Looks good Dustin although I see the idea in the jumpers on most added I/O expander I think that most of us will be using a relay strip of some sort wouldn't it be easier on programming if we all tried to use a standard address for the relay strip
I would argue that it's a trade off. I'm trying to approach this problem from the big-picture perspective of releasing this as an expandable/flexible platform, not creating a single fixed implementation. From that perspective, solder bridges or jumpers make sense, because then
anyone can design and contribute a board using an MCP23008 without having any potential for conflict with someone else's design. If we fix the address on one of the expansion boards, then we pretty much have to start keeping track of which expansion board has which address. Maybe this is a philosophical thing, but that's my approach.
Another, perhaps more pertinent advantage, is that if someone were to need more than one of these I/O boards on a given implementation (I can definitely see that happening if you've got a complicated tank, or more than one tank), having jumpers for the addresses would be pretty important.
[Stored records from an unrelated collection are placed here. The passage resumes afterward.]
-- ==== Sys2Proof/Certificates/Slice0/Obligations.lean ====
section
/-!
DEFINITION. The statements for the provers, each a proposition about the machine of ZZ-960 as R1 to R419 describe it. In a
statement about an instruction's own effect `State.performs` says that no cause of R349 is met at issue, that the guard is true
(R10) and that the team has not performed the occurrence of a team-uniform instruction (R44).
-/
open Sys2Proof Sys2Proof.Machine

/-! ## Integer instructions -/

namespace Sys2Proof.Claims

/-- R154: n is 64 for the 64-bit types and 32 for the others. -/
def width (e : Ext) : Nat := if e.ty = 6 ∨ e.ty = 10 then 64 else 32
/-- R154: signed when T is i32 or i64. -/
def isSigned (e : Ext) : Bool := e.ty = 5 || e.ty = 6
/-- R154: an operand read as an integer. -/
def int (e : Ext) (w : Nat) : Int := if isSigned e then (BitVec.ofNat (width e) w).toInt else ((BitVec.ofNat (width e) w).toNat : Int)
/-- R154: sat_T clamps to the range of T. -/
def clamp (e : Ext) (x : Int) : Int :=
  if isSigned e then max (-(2 ^ (width e - 1))) (min x (2 ^ (width e - 1) - 1)) else max 0 (min x (2 ^ width e - 1))

/-- R154: the exact integer of each integer instruction, from n and the operands A, B and C. -/
def intRow : Instr → Option (Nat → Int → Int → Int → Int)
  | .addBase _ | .add _ => some fun _ a b _ => a + b
  | .subBase _ | .sub _ => some fun _ a b _ => a - b
  | .mulBase _ | .mul _ => some fun _ a b _ => a * b
  | .mad _ => some fun _ a b c => a * b + c
  | .abs _ => some fun _ a _ _ => |a|
  | .mulh _ => some fun n a b _ => a * b / 2 ^ n
  | .minBase _ | .min _ => some fun _ a b _ => min a b
  | .maxBase _ | .max _ => some fun _ a b _ => max a b
  | _ => none

/-- R136: only mad has a C operand among the integer instructions. -/
def usesC : Instr → Bool
  | .mad _ => true
  | _ => false

/-- R157: each logic, shift and counting instruction on n-bit operands. -/
def logicRow : Instr → Option ((n : Nat) → BitVec n → BitVec n → BitVec n)
  | .andBase _ | .and _ => some fun _ a b => a &&& b
  | .orBase _ | .or _ => some fun _ a b => a ||| b
  | .xorBase _ | .xor _ => some fun _ a b => a ^^^ b
  | .andnBase _ | .andn _ => some fun _ a b => a &&& ~~~b
  | .shlBase _ | .shl _ => some fun n a b => a <<< (b.toNat % n)
  | .shrBase _ | .shr _ => some fun n a b => a >>> (b.toNat % n)
  | .sarBase _ | .sar _ => some fun n a b => a.sshiftRight (b.toNat % n)
  | .rot _ => some fun n a b => a.rotateLeft (b.toNat % n)
  | .popc _ => some fun _ a _ => a.cpop
  | .clz _ => some fun _ a _ => a.clz
  | .brev _ => some fun _ a _ => a.reverse
  | _ => none

end Sys2Proof.Claims

open Sys2Proof.Claims

/-- R154: add, sub, mul, mad, abs, mulh, min and max complete: the destination holds the exact integer, clamped under .sat and
modulo 2^n otherwise, and the thread goes on at the next instruction. -/
def Obligations.IntegerArithmeticResult : Prop :=
  ∀ (i : Instr) (s : State) (c : Ctx) (s0 : State) (f : Nat → Int → Int → Int → Int),
    i.wf = true → s.performs i = some (c, s0) → intRow i = some f →
    let n := width c.e
    let x := f n (int c.e (c.r.val c.e.a n)) (int c.e (c.r.valImm c.e (usesC i) n)) (int c.e (c.r.val c.e.c n))
    ∃ t, exec i s = .next t
      ∧ t.holds c.t c.e.d n (isSigned c.e) (BitVec.ofInt n (if c.e.sat then clamp c.e x else x)).toNat
      ∧ t.goesOn c

/-- R155: div and rem never trap: quotient rounded towards zero, the remainder with the sign of the dividend, all ones and the
dividend for a zero divisor, and the fixed results of the one overflow. -/
def Obligations.DivisionResult : Prop :=
  ∀ (w : Words) (isDiv : Bool) (s : State) (c : Ctx) (s0 : State),
    let i : Instr := if isDiv then .div w else .rem w
    i.wf = true → s.performs i = some (c, s0) →
    let n := width c.e
    let a := int c.e (c.r.val c.e.a n)
    let b := int c.e (c.r.valImm c.e false n)
    ∃ t x, exec i s = .next t ∧ t.holds c.t c.e.d n (isSigned c.e) (BitVec.ofInt n x).toNat ∧ t.goesOn c
      ∧ (b = 0 → x = if isDiv then (if isSigned c.e then -1 else 2 ^ n - 1) else a)
      ∧ (isSigned c.e → a = -(2 ^ (n - 1)) → b = -1 → BitVec.ofInt n x = BitVec.ofInt n (if isDiv then -(2 ^ (n - 1)) else 0))
      ∧ (b ≠ 0 → ¬(isSigned c.e ∧ a = -(2 ^ (n - 1)) ∧ b = -1) →
          if isDiv then |b| * |x| ≤ |a| ∧ |a| < |b| * (|x| + 1) ∧ 0 ≤ x * (a * b)
          else |x| < |b| ∧ b ∣ a - x ∧ 0 ≤ x * a)

/-- R157: the logic, shift and counting instructions complete with their result on n-bit operands; a shift amount is taken modulo
n. -/
def Sys2Proof.Claims.LogicAndShiftResult : Prop :=
  ∀ (i : Instr) (s : State) (c : Ctx) (s0 : State) (f : (n : Nat) → BitVec n → BitVec n → BitVec n),
    i.wf = true → s.performs i = some (c, s0) → logicRow i = some f →
    let n := width c.e
    ∃ t, exec i s = .next t
      ∧ t.holds c.t c.e.d n (isSigned c.e) (f n (BitVec.ofNat n (c.r.val c.e.a n)) (BitVec.ofNat n (c.r.valImm c.e false n))).toNat
      ∧ t.goesOn c

/-- R158: bfx and bfi complete: with pos and len from the descriptor, bfx gives the field zero- or sign-extended, its bits beyond
the operand reading 0, and bfi replaces the bits of D that exist. -/
def Sys2Proof.Claims.BitFieldResult : Prop :=
  ∀ (w : Words) (insert : Bool) (s : State) (c : Ctx) (s0 : State),
    let i : Instr := if insert then .bfi w else .bfx w
    i.wf = true → s.performs i = some (c, s0) →
    let n := width c.e
    let a := c.r.val c.e.a n
    let desc := c.r.valImm c.e false 32
    let pos := desc % 64
    let len := min (desc / 256 % 128) n
    let fld (j : Nat) : Bool := decide (pos + j < n) && a.testBit (pos + j)
    ∃ t x, exec i s = .next t ∧ t.holds c.t c.e.d n (isSigned c.e) x ∧ x < 2 ^ n ∧ t.goesOn c
      ∧ ∀ j, j < n → x.testBit j =
          if insert then (if pos ≤ j ∧ j < pos + len then a.testBit (j - pos) else (c.r.val c.e.d n).testBit j)
          else if len = 0 then false
          else if j < len then fld j else (isSigned c.e && fld (len - 1))

/-- R157, R158: the logic, shift, counting and bit-field instructions complete with their results. -/
def Obligations.LogicAndBitFields : Prop := Sys2Proof.Claims.LogicAndShiftResult ∧ Sys2Proof.Claims.BitFieldResult

/-- R160, R161, R162: sel, lea, mov and movi complete: the selected operand, the effective address (with no access), the moved
value, the immediate. -/
def Obligations.SelectMoveResult : Prop :=
  ∀ (i : Instr) (s : State) (c : Ctx) (s0 : State), i.wf = true → s.performs i = some (c, s0) →
    let n := width c.e
    let gives (n x : Nat) : Prop := ∃ t, exec i s = .next t ∧ t.holds c.t c.e.d n false x ∧ t.goesOn c
    match i with
    | .sel _ => gives n (if c.r.pred c.e.c then c.r.val c.e.a n else c.r.valImm c.e true n)
    | .lea _ =>
        if c.e.space = 4 then gives 64 (BitVec.ofNat 64 (c.r.val c.e.a 64) + immOf c.e false).toNat
        else gives 32 (BitVec.ofNat 32 (c.r.val c.e.a 32) + (immOf c.e false).setWidth 32).toNat
    | .movBase _ | .mov _ => gives n (c.r.val c.e.a n)
    | .moviBase b => gives n ((b.a ++ b.b).signExtend 64).toNat
    | .movi (.ext e) => gives n (match e.lit with | some l => l.toNat | none => ((e.c ++ e.x).signExtend 64).toNat)
    | .movi (.baseLit _ l) => gives n l.toNat
    | _ => True

/-- R160, R165: cmp writes the condition of R145, under the type's signedness, to its predicate, and the predicate instructions
their result. -/
def Obligations.PredicateResult : Prop :=
  ∀ (i : Instr) (s : State) (c : Ctx) (s0 : State), i.wf = true → s.performs i = some (c, s0) →
    let n := width c.e
    let a := int c.e (c.r.val c.e.a n)
    let b := int c.e (c.r.valImm c.e false n)
    let gives (x : Bool) : Prop := ∃ t, exec i s = .next t ∧ t.holdsPred c.t c.e.d x ∧ t.goesOn c
    match i with
    | .cmp _ =>
        (c.e.fn = 0 → gives (a = b)) ∧ (c.e.fn = 1 → gives (a ≠ b)) ∧ (c.e.fn = 2 → gives (a < b))
          ∧ (c.e.fn = 3 → gives (a ≤ b)) ∧ (c.e.fn = 4 → gives (a > b)) ∧ (c.e.fn = 5 → gives (a ≥ b))
    | .pand _ => gives (c.r.pred c.e.a && c.r.pred c.e.b)
    | .por _ => gives (c.r.pred c.e.a || c.r.pred c.e.b)
    | .pxor _ => gives (c.r.pred c.e.a ^^ c.r.pred c.e.b)
    | .pnot _ => gives (!c.r.pred c.e.a)
    | _ => True

/-- R34, R35, R151, R163, R285: movs completes with the special register's value: the identity and residency registers, the remaining
budget of the thread's slice (all ones where it has none), the mask of signals and, in a handler, the trap registers. -/
def Sys2Proof.Claims.SpecialRegisterRead : Prop :=
  ∀ (w : Words) (s : State) (c : Ctx) (s0 : State), (Instr.movs w).wf = true → s.performs (.movs w) = some (c, s0) →
    let gives (x : W64) : Prop := ∃ t, exec (.movs w) s = .next t ∧ t.holds c.t c.e.d (width c.e) false x.toNat ∧ t.goesOn c
    let la := s.launchOf c.tm
    let k := c.e.a.toNat
    (k = 0 → gives (BitVec.ofNat 64 c.t.tid)) ∧ (k = 1 → gives (BitVec.ofNat 64 c.tm.tix))
      ∧ (k = 2 → gives (BitVec.ofNat 64 c.tm.threads.length))
      ∧ (k = 3 → gives (if la.body.kind = 1 ∨ la.body.kind = 3 then BitVec.ofNat 64 c.tm.tix else 0xFFFFFFFF))
      ∧ (k = 4 → gives (c.tm.pstat.zeroExtend 64))
      ∧ (k = 5 → c.tm.wave = none → la.body.wcode ≤ 2 → gives (BitVec.ofNat 64 (16 * 2 ^ la.body.wcode)))
      ∧ (k = 6 → gives (BitVec.ofNat 64 (match regOf c.e.d with | .s _ => c.tm.core | _ => s.coreOf c.tm c.t.tid)))
      ∧ (k = 7 → gives (c.tm.rser.zeroExtend 64)) ∧ (k = 8 → gives s.dtime)
      ∧ (k = 9 → gives (if la.body.budget = 0 then 0xFFFFFFFFFFFFFFFF else BitVec.ofNat 64 (la.budget c.tm.slice).left))
      ∧ (k = 10 → gives (c.th.tcause.zeroExtend 64)) ∧ (k = 11 → gives (c.th.tepc.zeroExtend 64)) ∧ (k = 12 → gives c.th.taux)
      ∧ (k = 13 → gives (c.th.sigmask.zeroExtend 64))

/-- R164, R348: movt completes: tcause keeps bits [7:0], tepc all 32, taux bits [31:0] with [63:32] cleared, and sigmask bits
[15:0]; and memory and every register of R134 read as before. -/
def Sys2Proof.Claims.SpecialRegisterWrite : Prop :=
  ∀ (w : Words) (s : State) (c : Ctx) (s0 : State), (Instr.movt w).wf = true → s.performs (.movt w) = some (c, s0) →
    let x := BitVec.ofNat 32 (c.r.val c.e.a 32)
    ∃ t th, exec (.movt w) s = .next t ∧ t.thread c.t = some th ∧ th.pc = c.next
      ∧ th.tcause = (if c.e.d = 10 then x &&& 0xFF else c.th.tcause) ∧ th.tepc = (if c.e.d = 11 then x else c.th.tepc)
      ∧ th.taux = (if c.e.d = 12 then x.zeroExtend 64 else c.th.taux) ∧ th.sigmask = (if c.e.d = 13 then x &&& 0xFFFF else c.th.sigmask)
      ∧ t.mem = s.mem ∧ th.v = c.th.v ∧ th.p = c.th.p ∧ th.log = c.th.log ∧ th.lane = c.th.lane
      ∧ (∀ u, u ≠ c.t → t.thread u = s.thread u) ∧ ∀ k, t.sreg c.t.team k = s.sreg c.t.team k

/-- R34, R35, R151, R163, R164, R285, R348: movs reads each special register (lanew: of a thread of no wave), movt writes the four that
R164 admits. -/
def Obligations.SpecialRegisters : Prop := Sys2Proof.Claims.SpecialRegisterRead ∧ Sys2Proof.Claims.SpecialRegisterWrite

/-! ## Floating-point instructions -/

namespace Sys2Proof.Claims

/-- The real number of a finite value; infinities and NaN have none, and 0 stands in. -/
noncomputable def real : FVal → ℝ
  | .fin neg m x => (if neg then -1 else 1) * m * 2 ^ x
  | _ => 0

def finite : FVal → Prop
  | .fin _ _ _ => True
  | _ => False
At any rate, if we use jumpers, changing the address is a matter of changing one value in the code. If we don't use jumpers, people are going to be scraping up traces and hacking their boards to get it right.
Dustin, looking at your schematic, I have a few thoughts. Feel free to ignore, of course.

I see there's a DC jack. In a project where there will likely be multiple boards in a given project box (this board, the mainboard, who knows what else), I like to use a panel-mount DC jack and then run jumpers to headers on all the boards for power. This saves board space, too. Second, it might make sense to break out the INT pin on the MCP even though we don't have any immediate need for it. You could tack it on the TTL header. If we want this board to be a true general purpose I/O expander then I can see someone coming up with a need for that pin in the future, and it won't take up much room.